WORK TASK:
Only the lines below from the one containing "(cr / sr = 40" to the one containing "touches nothing else. -/" should be repeated, both included and unchanged.

#### MATERIAL FOR THIS EXERCISE

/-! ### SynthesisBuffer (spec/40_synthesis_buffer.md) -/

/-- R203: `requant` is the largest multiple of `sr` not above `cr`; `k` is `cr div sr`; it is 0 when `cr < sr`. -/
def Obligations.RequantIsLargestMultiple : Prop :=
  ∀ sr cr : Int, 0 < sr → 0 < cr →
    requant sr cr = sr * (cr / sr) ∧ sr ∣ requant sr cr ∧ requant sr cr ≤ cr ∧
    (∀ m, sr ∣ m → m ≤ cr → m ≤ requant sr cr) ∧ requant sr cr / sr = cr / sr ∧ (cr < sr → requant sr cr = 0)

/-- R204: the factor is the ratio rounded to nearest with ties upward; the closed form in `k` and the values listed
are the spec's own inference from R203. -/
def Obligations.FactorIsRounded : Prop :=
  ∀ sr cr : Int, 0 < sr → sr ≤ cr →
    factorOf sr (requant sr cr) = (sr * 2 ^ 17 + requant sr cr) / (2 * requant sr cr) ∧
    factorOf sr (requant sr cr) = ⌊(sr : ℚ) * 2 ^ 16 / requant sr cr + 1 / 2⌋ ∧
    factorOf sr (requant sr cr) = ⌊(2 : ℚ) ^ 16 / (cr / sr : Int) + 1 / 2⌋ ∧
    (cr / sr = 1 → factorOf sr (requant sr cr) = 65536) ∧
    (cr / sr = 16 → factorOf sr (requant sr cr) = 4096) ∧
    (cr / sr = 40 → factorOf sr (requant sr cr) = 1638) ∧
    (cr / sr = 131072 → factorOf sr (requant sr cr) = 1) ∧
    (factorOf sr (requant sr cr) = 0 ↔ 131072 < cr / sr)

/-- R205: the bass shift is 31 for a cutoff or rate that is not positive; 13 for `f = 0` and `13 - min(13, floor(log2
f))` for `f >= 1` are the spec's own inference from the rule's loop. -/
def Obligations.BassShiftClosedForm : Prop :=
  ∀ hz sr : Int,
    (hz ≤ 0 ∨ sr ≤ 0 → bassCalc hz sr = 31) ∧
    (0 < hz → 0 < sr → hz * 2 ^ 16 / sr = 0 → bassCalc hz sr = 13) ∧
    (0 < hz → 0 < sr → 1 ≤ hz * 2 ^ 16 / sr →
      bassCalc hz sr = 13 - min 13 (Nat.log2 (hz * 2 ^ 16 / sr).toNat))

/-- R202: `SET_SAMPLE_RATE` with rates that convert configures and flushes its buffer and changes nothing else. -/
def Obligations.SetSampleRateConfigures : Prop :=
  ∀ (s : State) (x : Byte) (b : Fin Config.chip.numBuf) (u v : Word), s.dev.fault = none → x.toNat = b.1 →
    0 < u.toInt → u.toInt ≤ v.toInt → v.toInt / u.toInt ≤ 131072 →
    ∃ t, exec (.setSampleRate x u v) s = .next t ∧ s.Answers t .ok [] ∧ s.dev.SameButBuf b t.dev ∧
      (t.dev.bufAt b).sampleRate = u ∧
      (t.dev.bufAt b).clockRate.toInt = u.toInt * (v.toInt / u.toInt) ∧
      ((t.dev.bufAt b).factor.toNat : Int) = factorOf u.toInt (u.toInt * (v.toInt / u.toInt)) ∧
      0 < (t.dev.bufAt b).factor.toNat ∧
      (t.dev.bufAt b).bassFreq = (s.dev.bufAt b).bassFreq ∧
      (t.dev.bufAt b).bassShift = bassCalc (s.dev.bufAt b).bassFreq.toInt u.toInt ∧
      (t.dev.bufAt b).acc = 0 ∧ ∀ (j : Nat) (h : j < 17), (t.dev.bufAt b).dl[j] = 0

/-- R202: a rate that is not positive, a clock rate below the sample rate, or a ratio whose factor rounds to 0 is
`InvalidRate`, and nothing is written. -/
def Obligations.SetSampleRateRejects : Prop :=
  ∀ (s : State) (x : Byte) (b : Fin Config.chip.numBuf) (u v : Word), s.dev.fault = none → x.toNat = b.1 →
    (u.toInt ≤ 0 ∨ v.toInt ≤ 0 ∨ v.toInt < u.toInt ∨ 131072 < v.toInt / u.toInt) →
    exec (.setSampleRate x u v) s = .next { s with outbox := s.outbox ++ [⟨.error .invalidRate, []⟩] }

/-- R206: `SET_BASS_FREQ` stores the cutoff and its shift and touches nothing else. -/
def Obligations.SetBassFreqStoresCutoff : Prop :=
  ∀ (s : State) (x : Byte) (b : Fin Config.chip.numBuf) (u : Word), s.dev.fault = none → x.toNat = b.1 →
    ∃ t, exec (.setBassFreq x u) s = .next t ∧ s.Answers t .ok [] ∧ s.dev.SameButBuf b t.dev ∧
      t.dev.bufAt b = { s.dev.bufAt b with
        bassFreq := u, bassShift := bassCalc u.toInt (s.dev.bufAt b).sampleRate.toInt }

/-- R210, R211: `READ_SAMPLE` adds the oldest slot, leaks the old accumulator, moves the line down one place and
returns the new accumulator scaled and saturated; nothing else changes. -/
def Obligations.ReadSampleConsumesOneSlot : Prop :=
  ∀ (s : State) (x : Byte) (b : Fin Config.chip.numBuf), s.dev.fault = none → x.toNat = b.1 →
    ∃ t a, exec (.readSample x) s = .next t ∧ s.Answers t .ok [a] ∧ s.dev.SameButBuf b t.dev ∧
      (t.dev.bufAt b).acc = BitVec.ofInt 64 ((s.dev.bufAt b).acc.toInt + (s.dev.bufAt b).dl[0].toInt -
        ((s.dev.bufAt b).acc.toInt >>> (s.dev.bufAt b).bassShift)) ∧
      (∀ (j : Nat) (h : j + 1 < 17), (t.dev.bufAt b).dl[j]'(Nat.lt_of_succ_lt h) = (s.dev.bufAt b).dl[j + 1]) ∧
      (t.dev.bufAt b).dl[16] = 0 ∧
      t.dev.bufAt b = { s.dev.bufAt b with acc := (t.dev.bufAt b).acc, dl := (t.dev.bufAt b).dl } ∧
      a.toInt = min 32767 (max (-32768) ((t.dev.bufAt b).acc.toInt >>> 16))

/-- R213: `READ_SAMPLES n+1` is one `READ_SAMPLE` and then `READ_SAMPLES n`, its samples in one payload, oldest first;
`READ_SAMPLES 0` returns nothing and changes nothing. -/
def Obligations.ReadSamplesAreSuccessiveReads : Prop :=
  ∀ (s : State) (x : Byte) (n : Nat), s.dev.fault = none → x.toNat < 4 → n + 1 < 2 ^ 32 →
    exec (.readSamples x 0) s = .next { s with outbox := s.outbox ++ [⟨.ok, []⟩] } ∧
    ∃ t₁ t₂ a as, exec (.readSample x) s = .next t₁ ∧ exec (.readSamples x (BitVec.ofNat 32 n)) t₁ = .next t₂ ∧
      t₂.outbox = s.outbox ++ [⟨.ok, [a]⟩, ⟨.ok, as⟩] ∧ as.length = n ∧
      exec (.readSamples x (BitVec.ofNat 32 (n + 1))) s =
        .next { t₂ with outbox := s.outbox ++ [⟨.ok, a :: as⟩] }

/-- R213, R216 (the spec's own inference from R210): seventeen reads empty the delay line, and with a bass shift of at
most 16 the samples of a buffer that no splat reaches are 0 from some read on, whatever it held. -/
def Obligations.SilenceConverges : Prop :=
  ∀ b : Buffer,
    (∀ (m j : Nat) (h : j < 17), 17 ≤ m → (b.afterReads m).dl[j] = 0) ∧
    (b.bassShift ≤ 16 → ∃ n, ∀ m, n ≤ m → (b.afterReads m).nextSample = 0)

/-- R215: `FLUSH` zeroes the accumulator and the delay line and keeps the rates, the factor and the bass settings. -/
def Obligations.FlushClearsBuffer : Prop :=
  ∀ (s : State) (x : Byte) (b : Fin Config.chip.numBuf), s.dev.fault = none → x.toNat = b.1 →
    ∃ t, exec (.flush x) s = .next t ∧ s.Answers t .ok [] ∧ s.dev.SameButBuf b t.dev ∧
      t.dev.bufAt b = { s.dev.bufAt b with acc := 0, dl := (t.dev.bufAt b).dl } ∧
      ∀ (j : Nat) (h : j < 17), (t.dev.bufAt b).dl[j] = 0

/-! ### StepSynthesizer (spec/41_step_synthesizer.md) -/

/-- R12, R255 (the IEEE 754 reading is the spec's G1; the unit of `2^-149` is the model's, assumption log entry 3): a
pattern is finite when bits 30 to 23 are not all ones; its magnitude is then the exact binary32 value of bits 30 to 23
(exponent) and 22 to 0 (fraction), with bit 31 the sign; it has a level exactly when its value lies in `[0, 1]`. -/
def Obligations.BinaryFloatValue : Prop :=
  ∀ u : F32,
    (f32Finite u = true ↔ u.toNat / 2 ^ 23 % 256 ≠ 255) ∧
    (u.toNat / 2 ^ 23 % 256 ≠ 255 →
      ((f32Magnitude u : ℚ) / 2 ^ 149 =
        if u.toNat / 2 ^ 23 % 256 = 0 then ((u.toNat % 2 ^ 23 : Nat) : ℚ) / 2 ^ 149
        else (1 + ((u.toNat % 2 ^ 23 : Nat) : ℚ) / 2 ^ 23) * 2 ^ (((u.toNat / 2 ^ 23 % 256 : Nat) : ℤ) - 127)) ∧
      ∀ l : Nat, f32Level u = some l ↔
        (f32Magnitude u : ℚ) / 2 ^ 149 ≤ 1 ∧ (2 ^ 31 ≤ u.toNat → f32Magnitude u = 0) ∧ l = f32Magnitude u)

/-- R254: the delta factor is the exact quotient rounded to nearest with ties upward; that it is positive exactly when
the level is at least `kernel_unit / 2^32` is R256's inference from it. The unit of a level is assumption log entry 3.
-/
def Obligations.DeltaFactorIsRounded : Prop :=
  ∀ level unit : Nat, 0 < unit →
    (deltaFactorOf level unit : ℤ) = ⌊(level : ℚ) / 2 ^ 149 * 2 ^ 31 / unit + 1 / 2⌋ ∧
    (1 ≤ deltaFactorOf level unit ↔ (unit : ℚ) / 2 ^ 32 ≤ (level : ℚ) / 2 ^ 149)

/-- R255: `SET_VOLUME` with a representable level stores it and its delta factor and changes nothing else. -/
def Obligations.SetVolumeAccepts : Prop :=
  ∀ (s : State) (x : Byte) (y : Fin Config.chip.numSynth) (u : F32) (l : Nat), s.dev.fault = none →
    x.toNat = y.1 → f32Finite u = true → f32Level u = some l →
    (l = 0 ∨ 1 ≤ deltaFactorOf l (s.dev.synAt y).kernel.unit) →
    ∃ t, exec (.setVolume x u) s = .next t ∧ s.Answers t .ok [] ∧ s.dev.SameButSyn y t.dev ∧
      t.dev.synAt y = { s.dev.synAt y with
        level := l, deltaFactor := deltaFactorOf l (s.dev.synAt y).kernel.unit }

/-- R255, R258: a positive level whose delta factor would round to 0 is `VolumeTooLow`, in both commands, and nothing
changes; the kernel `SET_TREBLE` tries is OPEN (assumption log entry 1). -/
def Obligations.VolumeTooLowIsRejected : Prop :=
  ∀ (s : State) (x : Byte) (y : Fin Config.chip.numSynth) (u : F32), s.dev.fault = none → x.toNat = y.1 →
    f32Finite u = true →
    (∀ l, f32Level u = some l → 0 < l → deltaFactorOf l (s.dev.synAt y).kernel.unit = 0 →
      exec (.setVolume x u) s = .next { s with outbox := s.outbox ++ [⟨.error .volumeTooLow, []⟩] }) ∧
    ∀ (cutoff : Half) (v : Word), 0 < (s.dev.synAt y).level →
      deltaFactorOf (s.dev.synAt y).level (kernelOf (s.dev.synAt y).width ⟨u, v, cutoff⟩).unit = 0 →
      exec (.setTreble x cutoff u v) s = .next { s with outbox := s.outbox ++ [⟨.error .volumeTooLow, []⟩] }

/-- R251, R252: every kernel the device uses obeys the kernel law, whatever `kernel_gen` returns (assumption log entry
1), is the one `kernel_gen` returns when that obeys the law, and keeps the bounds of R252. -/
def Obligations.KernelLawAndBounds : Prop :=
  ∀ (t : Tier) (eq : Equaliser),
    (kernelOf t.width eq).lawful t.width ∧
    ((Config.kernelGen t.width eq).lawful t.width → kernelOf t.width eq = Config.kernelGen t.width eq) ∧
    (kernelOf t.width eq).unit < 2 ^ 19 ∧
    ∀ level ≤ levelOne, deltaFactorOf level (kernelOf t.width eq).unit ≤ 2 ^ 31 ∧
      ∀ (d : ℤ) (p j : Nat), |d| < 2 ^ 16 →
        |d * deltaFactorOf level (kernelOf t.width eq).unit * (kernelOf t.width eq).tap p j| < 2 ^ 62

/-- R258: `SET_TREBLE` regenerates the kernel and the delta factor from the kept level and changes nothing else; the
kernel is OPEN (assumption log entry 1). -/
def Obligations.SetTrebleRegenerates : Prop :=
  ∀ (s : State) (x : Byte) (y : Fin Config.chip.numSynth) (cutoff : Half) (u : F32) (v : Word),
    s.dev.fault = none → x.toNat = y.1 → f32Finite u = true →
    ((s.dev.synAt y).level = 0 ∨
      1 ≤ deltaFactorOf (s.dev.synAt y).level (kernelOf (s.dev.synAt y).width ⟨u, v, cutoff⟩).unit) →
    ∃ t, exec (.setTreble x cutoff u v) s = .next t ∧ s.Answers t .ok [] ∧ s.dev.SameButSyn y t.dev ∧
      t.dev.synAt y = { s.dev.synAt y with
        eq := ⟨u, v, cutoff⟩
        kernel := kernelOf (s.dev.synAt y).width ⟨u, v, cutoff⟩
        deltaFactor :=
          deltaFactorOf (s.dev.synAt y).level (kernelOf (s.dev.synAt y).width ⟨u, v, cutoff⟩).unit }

########

FINISHED TASK:
    (cr / sr = 40 → factorOf sr (requant sr cr) = 1638) ∧
    (cr / sr = 131072 → factorOf sr (requant sr cr) = 1) ∧
    (factorOf sr (requant sr cr) = 0 ↔ 131072 < cr / sr)

/-- R205: the bass shift is 31 for a cutoff or rate that is not positive; 13 for `f = 0` and `13 - min(13, floor(log2
f))` for `f >= 1` are the spec's own inference from the rule's loop. -/
def Obligations.BassShiftClosedForm : Prop :=
  ∀ hz sr : Int,
    (hz ≤ 0 ∨ sr ≤ 0 → bassCalc hz sr = 31) ∧
    (0 < hz → 0 < sr → hz * 2 ^ 16 / sr = 0 → bassCalc hz sr = 13) ∧
    (0 < hz → 0 < sr → 1 ≤ hz * 2 ^ 16 / sr →
      bassCalc hz sr = 13 - min 13 (Nat.log2 (hz * 2 ^ 16 / sr).toNat))

/-- R202: `SET_SAMPLE_RATE` with rates that convert configures and flushes its buffer and changes nothing else. -/
def Obligations.SetSampleRateConfigures : Prop :=
  ∀ (s : State) (x : Byte) (b : Fin Config.chip.numBuf) (u v : Word), s.dev.fault = none → x.toNat = b.1 →
    0 < u.toInt → u.toInt ≤ v.toInt → v.toInt / u.toInt ≤ 131072 →
    ∃ t, exec (.setSampleRate x u v) s = .next t ∧ s.Answers t .ok [] ∧ s.dev.SameButBuf b t.dev ∧
      (t.dev.bufAt b).sampleRate = u ∧
      (t.dev.bufAt b).clockRate.toInt = u.toInt * (v.toInt / u.toInt) ∧
      ((t.dev.bufAt b).factor.toNat : Int) = factorOf u.toInt (u.toInt * (v.toInt / u.toInt)) ∧
      0 < (t.dev.bufAt b).factor.toNat ∧
      (t.dev.bufAt b).bassFreq = (s.dev.bufAt b).bassFreq ∧
      (t.dev.bufAt b).bassShift = bassCalc (s.dev.bufAt b).bassFreq.toInt u.toInt ∧
      (t.dev.bufAt b).acc = 0 ∧ ∀ (j : Nat) (h : j < 17), (t.dev.bufAt b).dl[j] = 0

/-- R202: a rate that is not positive, a clock rate below the sample rate, or a ratio whose factor rounds to 0 is
`InvalidRate`, and nothing is written. -/
def Obligations.SetSampleRateRejects : Prop :=
  ∀ (s : State) (x : Byte) (b : Fin Config.chip.numBuf) (u v : Word), s.dev.fault = none → x.toNat = b.1 →
    (u.toInt ≤ 0 ∨ v.toInt ≤ 0 ∨ v.toInt < u.toInt ∨ 131072 < v.toInt / u.toInt) →
    exec (.setSampleRate x u v) s = .next { s with outbox := s.outbox ++ [⟨.error .invalidRate, []⟩] }

/-- R206: `SET_BASS_FREQ` stores the cutoff and its shift and touches nothing else. -/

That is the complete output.